● **WHAT IS NEEDED**:
The word "fullEpisode": say how many lines of the data below contain it, and give the number alone.

● **DATA PROVIDED**:
-- ==== Sys2Proof/Machine/Calls.lean ====
section
/-! DEFINITION. The call manager: channels, paths and joins, the ending of a call, eviction, references and creation, alerts,
answers and hang-ups, the requeue, and the dispatcher. -/

namespace Sys2Proof.Machine

/-! ## Channels, paths and joins -/

/-- An occasion on which the dispatcher acts at the end of the operation (R161). -/
def State.markDispatch (s : State) : State := { s with dispatchDue := true }

/-- A released channel: no call, FREE by a HIGH ready level and DOWN by a LOW one (R157). The CHANNEL_STATE of a release to DOWN
is posted by READY_LOST, the one command that releases to DOWN, after the call's own events. -/
def Channel.released (x : Channel) : Channel := ⟨if x.ready then .free else .down, x.ready, none⟩

/-- The channel a call carries, if any, released (R157); one that goes FREE is an occasion for the dispatcher (R161). -/
def State.releaseChannel (c : Option ChanId) (s : State) : State :=
  match c with
  | some ch =>
    if (s.chan ch).ready then (s.setChan ch (s.chan ch).released).markDispatch else s.setChan ch (s.chan ch).released
  | none => s

/-- The path, where this call holds it, emptied with its join (R159, R160). -/
def State.dropPath (i : SectionId) (ref : Nat) (s : State) : State :=
  if s.holder i = some ref then ((s.setHolder i none).setJoin i .nothing).markDispatch else s

/-- Some channel is FREE: the lowest-numbered one (R162). -/
def State.freeChannel (s : State) : Option ChanId := allChannels.find? (fun c => (s.chan c).state == .free)

/-! ## The dispatcher -/

/-- A call is eligible: QUEUED, its section's path empty or its own, its section ACTIVE (R162). -/
def State.eligible (s : State) (c : Call) : Bool :=
  c.state == .queued && (s.holder c.sec == none || s.holder c.sec == some c.ref) && (s.sec c.sec).power == .active

/-- Higher score first, then earlier arrival, then lower reference (R162). -/
def State.ranksBefore (s : State) (a b : Call) : Bool :=
  decide (s.score b < s.score a) || (s.score a == s.score b && a.before b)

/-- The call to be offered next (R162). -/
def State.bestCall (s : State) : Option Call := (sortBy s.ranksBefore (s.calls.filter s.eligible)).head?

/-- An offer (R163). -/
def State.offer (c : Call) (ch : ChanId) (s : State) : State :=
  ((((s.modCall c.ref (fun x =>
      { x with state := .offered, channel := some ch, offerTimer := some ⟨s.nowMs, 1000 * s.globals.offerTimeout⟩ })).setChan ch
      ⟨.offering, (s.chan ch).ready, some c.ref⟩).setHolder c.sec (some c.ref)).setJoin c.sec .nothing).post
    (.callOffered c.ref ch (s.score c) c.post c.sec c.location)

/-- The dispatcher repeats while a channel is FREE and a call eligible (R162); four channels bound the offers of one act. -/
def State.dispatch : Nat → State → State
  | 0, s => s
  | n + 1, s =>
    match s.freeChannel, s.bestCall with
    | some ch, some c => State.dispatch n (s.offer c ch)
    | _, _ => s

/-- The end of an operation: the dispatcher acts once where an occasion came up and auto-offer is on (R161). -/
def State.finish (s : State) : State :=
  if s.dispatchDue then
    if s.globals.autoOffer then State.dispatch 4 { s with dispatchDue := false } else { s with dispatchDue := false }
  else s

/-! ## The end of a call -/

/-- The closing notice of a call (R146). -/
def Call.closing (c : Call) : TxnKind := if c.state = .ringing then .ringStop else .clear

/-- The history record of an ended call (R150). -/
def Call.histRec (c : Call) (cause : EndCause) (now : Nat) : HistRec :=
  { ref := c.ref, post := c.post, sec := c.sec, addr := c.addr, direction := c.direction, arrival := c.arrival,
    endTime := now, cause := cause, seconds := c.connectedSeconds now }

/-- The record leaves the table, its history record is written, and CALL_ENDED is posted (R145, steps 1 to 4). -/
def State.retireCall (c : Call) (cause : EndCause) (s : State) : State :=
  { ({ s with calls := s.calls.filter (fun x => x.ref != c.ref),
              history := (c.histRec cause s.seconds :: s.history).take Config.historyDepth }.post
      (.callEnded c.ref c.post c.sec c.addr c.direction cause (c.connectedSeconds s.seconds))) with fullEpisode := false }

/-- The channel and the path that a call held are released, with their joins (R145 step 6, R157, R159). -/
def State.releaseHeld (c : Call) (s : State) : State := (s.releaseChannel c.channel).dropPath c.sec c.ref

/-- What the call held is released, and the section's arbiter acts on the freed path (R145 step 6, R159; log 10). -/
def State.freeHeld (c : Call) (s : State) : State :=
  if s.holder c.sec = some c.ref then (s.releaseHeld c).arbiter c.sec else s.releaseHeld c

/-- The ending of a call (R145). On an IDLE line the closing notice of step 5 starts before the path is emptied in step 6, so a host
MEASURE that waits for the path waits for the next IDLE (log 40). -/
def State.endCall (c : Call) (cause : EndCause) (s : State) : State :=
  ((s.retireCall c cause).offerNotice c.sec c.addr c.closing c.ref).freeHeld c

/-- The ending of a call by the reset of its section, whose closing notice is no wake cause (R81 step 2). The line has been stopped
and the MEASURE slot emptied (R80), so the arbiter has no occasion (log 20). -/
def State.endCallQuietly (c : Call) (cause : EndCause) (s : State) : State :=
  ((s.retireCall c cause).offerQuietNotice c.sec c.addr c.closing c.ref).releaseHeld c

/-- Calls ended one after another (R145, last paragraph). -/
def State.endCalls (cause : EndCause) : List Call → State → State
  | [], s => s
  | c :: cs, s => State.endCalls cause cs (s.endCall c cause)

/-- Calls of a section being reset ended one after another. -/
def State.endCallsQuietly (cause : EndCause) : List Call → State → State
  | [], s => s
  | c :: cs, s => State.endCallsQuietly cause cs (s.endCallQuietly c cause)

/-- A section's calls in the order in which they are ended: arrival time, then reference (R145). -/
def State.callsInOrder (s : State) (i : SectionId) : List Call := sortBy Call.before (s.callsOn i)

/-- The ABANDONED call that eviction takes: the earliest arrival, then the lower reference (R139). -/
def State.oldestAbandoned (s : State) : Option Call :=
  (sortBy Call.before (s.calls.filter (fun c => c.state == .abandoned))).head?

/-! ## References and creation -/

/-- The reference after a value: "from 65,535 to 1" (R149). -/
def refAfter (r : Nat) : Nat := if Config.refMax ≤ r then 1 else r + 1

/-- The first candidate held by no live call (R149); the fuel is one more than the live calls. -/
def freeRef (calls : List Call) : Nat → Nat → Nat
  | 0, r => r
  | n + 1, r => if calls.any (fun c => c.ref == r) then freeRef calls n (refAfter r) else r

/-- The reference a new call takes (R149). -/
def State.newRef (s : State) : Nat := freeRef s.calls (s.calls.length + 1) s.nextRef

/-- A new call record from a slot's resolution (R130, R131, R135, R172). -/
def State.newCall (s : State) (dir : CallDirection) (o : CallOrigin) (i : SectionId) (a : Addr) (st : CallState) : Call :=
  { ref := s.newRef, direction := dir, origin := o, post := (s.resolve i a).post, sec := i, addr := a,
    cls := (s.resolve i a).cls, state := st, arrival := s.seconds, boost := 0, channel := none,
    location := (s.sec i).defnD.location (s.resolve i a), connectedSince := none, connectedTotal := 0, offerTimer := none,
    ringTimer := none }

/-- A new record joins the table, the counter moves past its reference (R149) and CALL_NEW is posted (R135, R172). -/
def State.addCall (c : Call) (s : State) : State :=
  { s with calls := s.calls ++ [c], nextRef := refAfter c.ref }.post
    (.callNew c.ref c.direction c.origin c.post c.sec c.addr c.cls c.location)

/-- A new QUEUED call from an alert (R135), with its reference. -/
def State.createFromAlert (o : CallOrigin) (i : SectionId) (a : Addr) (s : State) : State × Option Nat :=
  ((s.addCall (s.newCall .inbound o i a .queued)).markDispatch, some s.newRef)

/-! ## Connecting -/

/-- A call goes to CONNECTED on a channel: path, join, CALL_CONNECTED and the CONNECT notice (R166, R167, R169, R173). -/
def State.connect (c : Call) (ch : ChanId) (s : State) : State :=
  (((((s.modCall c.ref (fun x =>
      { x with state := .connected, channel := some ch, connectedSince := some s.seconds, offerTimer := none,
               ringTimer := none })).setChan ch ⟨.connected, (s.chan ch).ready, some c.ref⟩).setHolder c.sec (some c.ref)).setJoin
      c.sec (.channel ch)).post (.callConnected c.ref ch)).offerNotice c.sec c.addr .connect c.ref

/-- A rung post answers (R137, R173). A RINGING call always holds a channel (R155). -/
def State.postAnswers (c : Call) (s : State) : State :=
  match c.channel with
  | some ch => s.connect c ch
  | none => s

/-! ## Alerts, answers and hang-ups -/

/-- An ABANDONED call is revived (R136). -/
def State.revive (c : Call) (s : State) : State :=
  ((s.modCall c.ref (fun x => { x with state := .queued })).post (.callRequeued c.ref .revived c.boost none)).markDispatch

/-- An alert is deferred (R140). -/
def State.deferAlert (o : CallOrigin) (i : SectionId) (a : Addr) (s : State) : State :=
  if s.fullEpisode then s
  else { (s.post (.callTableFull i a (s.resolve i a).post o)) with fullEpisode := true }

/-- An alert that needs a new record (R134, R139, R140), with the outcome: a reference is REGISTERED, none is DEFERRED. -/
def State.newAlert (o : CallOrigin) (i : SectionId) (a : Addr) (s : State) : State × Option Nat :=
  if s.calls.length < Config.callDepth then s.createFromAlert o i a
  else match s.oldestAbandoned with
    | some v => (s.endCall v .dismissedAuto).createFromAlert o i a
    | none => (s.deferAlert o i a, none)

/-- An alert from a section and address (R134). -/
def State.alert (o : CallOrigin) (i : SectionId) (a : Addr) (s : State) : State × Option Nat :=
  if a = 0 then (s, none)
  else match s.callAt i a with
    | some c =>
      match c.state with
      | .ringing => (s.postAnswers c, some c.ref)
      | .abandoned => (s.revive c, some c.ref)
      | .queued | .offered | .connected | .parked => (s, some c.ref)
    | none => s.newAlert o i a

/-- An ANSWER record (R137). -/
def State.answerRecord (i : SectionId) (a : Addr) (s : State) : State :=
  match s.callAt i a with
  | some c => if c.state = .ringing then s.postAnswers c else s
  | none => s

/-- A call is abandoned (R143). -/
def State.abandon (c : Call) (s : State) : State :=
  let freed := ((s.modCall c.ref (fun x => { x with state := .abandoned, channel := none, offerTimer := none })).releaseChannel
    c.channel).dropPath c.sec c.ref
  let told := (freed.post (.callAbandoned c.ref c.post c.sec c.addr c.state)).offerNotice c.sec c.addr .clear c.ref
  if s.holder c.sec = some c.ref then told.arbiter c.sec else told

/-- An ONHOOK record (R141). -/
def State.onhook (i : SectionId) (a : Addr) (s : State) : State :=
  match s.callAt i a with
  | some c =>
    match c.state with
    | .connected => s.endCall c .clearedByPost
    | .queued | .offered | .parked => s.abandon c
    | .ringing | .abandoned => s
  | none => s

/-- A hook OFF in a status report derives an implied alert where no live call stands (R111); its outcome is told to nobody
(R138). -/
def State.impliedAlert (i : SectionId) (a : Addr) (st : StatusFields) (s : State) : State :=
  if st.hookOff && (s.callAt i a).isNone then (s.alert .poll i a).1.finish else s

/-- A call notice failed: a RING ends its RINGING call (R147). -/
def State.noticeFailed (k : TxnKind) (ref : Nat) (s : State) : State :=
  match s.findCall ref with
  | some c => if k = .ring ∧ c.state = .ringing then s.endCall c .postUnreached else s
  | none => s

/-! ## Requeue -/

/-- The boost after a requeue: "rises by 2, and a boost of 6 stays at 6" (R164). -/
def boostAfter (b : Nat) : Nat := min Config.boostMax (b + 2)

/-- A requeue, steps 1 to 6 (R164): the CHANNEL_STATE of step 7 is READY_LOST's. -/
def State.requeue (c : Call) (cause : RequeueCause) (s : State) : State :=
  (((((s.modCall c.ref (fun x =>
      { x.closeConnected s.seconds with state := .queued, boost := boostAfter x.boost, channel := none,
                                        offerTimer := none })).releaseChannel c.channel).setJoin c.sec .tone).post
      (.callRequeued c.ref cause (boostAfter c.boost) c.channel)).offerNotice c.sec c.addr .parked c.ref).markDispatch

end Sys2Proof.Machine
end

● **SOLUTION**:
3